/-- The registers of a context that a checkpoint does not hold become unspecified. -/
def Ctx.forget (n : Nat) (x : Ctx) : Ctx :=
  { x with
    sc := scatter n 0 x.sc
    p := scatterP n 200
    lanes := ((List.range x.lanes.length).zip x.lanes).map (fun (j, l) =>
      { l with v := scatter n (1024 * (j + 1)) l.v, p := scatterP n (1024 * (j + 1) + 512) }) }

/-- A context as a checkpoint gives it back; the coordinate is the role's part of it (R283). -/
def Ctx.restore (n : Nat) (k : CkCtx) (coord : List (Nat × Word)) (x : Ctx) : Ctx :=
  let y := Ctx.forget n x
  let y := (k.carry.map (fun e => (Loc.sc e.1, e.2)) ++ coord.map (fun e =>
    (if e.1 < 128 then Loc.sc e.1 else Loc.p (e.1 - 128), e.2))).foldl (fun y e => y.setCell e.1 e.2) y
  { y with
    pc := k.pc
    lc := k.lc
    h := k.h
    hmoves := []
    calls := k.calls
    rstk := k.rstk
    lanes := (y.lanes.zip k.lanes).map (fun (l, a, b, g) => { l with live := a, path := b, gen := g })
    counts := ⟨0, 0, 0, k.coll⟩
    eff := 0
    fixed := []
    vars := []
    segs := k.segs
    busy := k.busy
    seen := k.seen
    tickets := k.tickets
    nextTid := k.nextTid
    log := []
    logBase := 0
    parted := k.parted
    wait := none
    past := []
    fresh := []
    xk := 0
    joined := false
    stop := none
    saved := none }

/-- An engine or matrix operation cancelled without a restart record. -/
def dropOp (s : State) (o : Op) : State :=
  let s := match o.chan with
    | some k => freeChan s o.core k o.id
    | none => freeGather s o.core o.id
  let s := s.modCore o.core (fun c => { c with mq := c.mq.filter (fun i => i ≠ o.id) })
  { s with ops := s.ops.filter (fun p => p.id ≠ o.id) }
/-- The operations of a team cancelled; its `COLL` operations run on, counted by nobody until a re-run attaches to them. -/
def cancelOps (s : State) (t : TeamId) (epoch : Nat) : State :=
  let s := (s.ops.filter (fun o => o.team = t && o.cls ≠ some .coll)).foldl dropOp s
  let s := { s with ops := s.ops.map (fun o => if o.team = t ∧ epoch ≤ o.epoch then { o with units := [] } else o) }
  pump s (coreOf s t)

/-- The holdings of a team as they were at a checkpoint, with unspecified contents (R227). -/
def restoreHoldings (s : State) (t : TeamId) (k : Ckpt) : State :=
  let (n, s) := s.fresh
  allocSoon (s.modCore (coreOf s t) (fun c => { c with
    tiles := ((List.range c.tiles.length).zip c.tiles).map (fun (i, y) =>
      match k.tiles.find? (fun e => e.1 == i) with
      | some (_, vm, vn) => { y with elems := ⟨[], [(0, n + i)]⟩, vm := vm, vn := vn, owner := some t, freed := none }
      | none => if y.owner = some t then { y with owner := none, freed := none } else y)
    recs := ((List.range c.recs.length).zip c.recs).map (fun (i, y) =>
      match k.recs.find? (fun e => e.1 == i) with
      | some (_, r) => { r with freed := none }
      | none => if y.owner = some t then {
        } else y)
    forme := c.forme.spoil 1024 (n + 32) (k.recs.flatMap (fun e => e.2.granules))
    granHold := c.granHold.filter (fun g => g.2.1 ≠ t)
    alloc := c.alloc.filter (fun a => a.1.team? ≠ some t) })) (coreOf s t)

/-- The number of lanes of a checkpoint's context that live again. -/
def relived (x : Ctx) (k : CkCtx) : Nat := ((x.lanes.zip k.lanes).filter (fun e => e.2.1 && !e.1.live)).length

/-- One team restored from a checkpoint. One that is stopped for the host or the debug agent stays so (R285). DEDUCED, log 64, unsafe. -/
def restoreTeam (s : State) (t : TeamId) (k : Ckpt) : State :=
  let again := (k.ctxs.map (fun c => relived (s.ctx c.id) c)).sum
  let s : State := k.ctxs.foldl (fun s c =>
    let (n, s) := s.fresh
    let own := match c.id with
      | .team _ r => (k.coord.filter (fun e => e.1 == r)).map (fun e => e.2)
      | _ => []
    s.modCtx c.id (Ctx.restore n c own)) s
  let lives (r : Nat) : Bool := (groupsOf s t r).any (fun g => !(liveSlices s t g).isEmpty)
  let s := s.modTeam t (fun x => { x with
    roles := ((List.range x.roles.length).zip x.roles).map (fun (i, q) => { q with
      ended := !lives i
      handler := none
      viewchg := match q.handler with
        | some p => if p.info.cause = .viewchg then
            put p.info.aux.toNat (max p.info.addr.toNat ((get? p.info.aux.toNat q.viewchg).getD 0)) q.viewchg else q.viewchg
        | none => q.viewchg })
    queues := k.queues
    epoch := k.epoch
    inc := if k.tileinc = 0xFFFFFFFF then k.tileinc else k.tileinc + 1
    nr := k.nr
    coord := k.coord
    tile := k.tile
    effReserve := false
    galReserve := false
    exited := x.exited - again
    ckpts := x.ckpts.filter (fun q => q.valid && q.epoch ≤ k.epoch)
    sealers := []
    faults := []
    sig := 0 })
  let s := leaveSpools s t
  { s with pbars := s.pbars.map (fun (e : Nat × PBar) => (e.1, { e.2 with ended := e.2.ended.filter (fun q => q.1 ≠ t || !lives q.2) })) }

/-- ROLLBACK of a containment unit for a report at d (R285). DEDUCED, log 66, unsafe. -/
def rollbackUnit (s : State) (t : TeamId) (d : Nat) : State :=
  let us := aliveUnit s t
  let s := discardHeld s us
  let s := us.foldl (fun s u => match (s.team? u).bind (fun x => target? x d) with
    | some k => restoreHoldings (restoreTeam (cancelOps s u k.epoch) u k) u k
    | none => s) s
  countUp s (0x100 + ((us.head?.map (fun u => dieOf (coreOf s u))).getD 0))

/-! Seal points (R198, R199) -/

/-- The coordinate of a linear index (R197). -/
def coordOf (s : State) (n i : Nat) : List Nat :=
  match s.launch? n with
  | some l => [i % l.extent.1, i / l.extent.1 % l.extent.2.1, i / l.extent.1 / l.extent.2.1]
  | none => [0, 0, 0]

/-- The die of the leader core of a team's unit. -/
def leaderDie (s : State) (t : TeamId) : Nat :=
  match s.team? t with
  | some x => dieOf (if x.pair.isSome then (pairCores (pairOf x.core)).1 else x.core)
  | none => 0

/-- Whether the arrivals of a seam pair have been joined through the barrier tree (R319). -/
def seamJoined (s : State) (ts : List TeamId) : Bool :=
  (sealersOf s ts).all (fun a => match s.team? a.1 with
    | some x => x.pair.isNone || pairOf x.core % 80 < 72 || a.2.at_ + Config.barrierRelease ≤ s.treeCycle
    | none => true)

/-- Steps 1 and 2 of a seal (R282), and the tree of a seam pair. -/
def mayClose (s : State) (ts : List TeamId) : Bool :=
  !s.ops.any (fun o => ts.contains o.team && o.cls ≠ some .coll)
    && ts.all (fun t => ((s.team? t).map (fun x => x.ckpts.all (fun k => k.valid))).getD true)
    && seamJoined s ts

/-- The signature of a unit: the sum of its teams'. -/
def unitSig (s : State) (us : List TeamId) : DWord :=
  us.foldl (fun n u => n + (((s.team? u).map (fun x => x.sig)).getD 0)) 0

/-- The primary and the shadow unit of a proof-mode tile. -/
def primaryOf (ts : List TeamId) : List TeamId := ts.filter (fun t => !isShadow t)
def shadowOf (ts : List TeamId) : List TeamId := ts.filter isShadow

/-- The arrivals of some teams undone. -/
def clearSealers (s : State) (ts : List TeamId) : State := ts.foldl (fun s t => s.modTeam t (fun x => { x with sealers := [] })) s

/-- The context under which the draw of a seal stands at the spool. -/
def sealUnit (t : TeamId) : CtxId := .team t 0
/-- The draw of `TILE.T` at the spool of the primary unit's leader die (R197, R294, R309): it comes there once. -/
def sealDraw (s : State) (ts : List TeamId) : State :=
  let first := (primaryOf ts).headD ⟨0, 0⟩
  if (keptDraw s (primaryOf ts)).isSome then s
  else
    let die := leaderDie s first
    let here := (drawsOf s first.launch).any (fun q => q.unit = sealUnit first && !q.teams.isEmpty)
    serveSpool (if here then s else queueDraw s first.launch ⟨die, sealUnit first, primaryOf ts ++ shadowOf ts, []⟩) first.launch die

DIRECTIONS FOR THIS TASK:
Write out exactly the lines above from the line with "it (R283). -/" through the line with "let y := Ctx.forget n x", both of them included, and leave out all other lines.

ANSWER BOX:
/-- A context as a checkpoint gives it back; the coordinate is the role's part of it (R283). -/
def Ctx.restore (n : Nat) (k : CkCtx) (coord : List (Nat × Word)) (x : Ctx) : Ctx :=
  let y := Ctx.forget n x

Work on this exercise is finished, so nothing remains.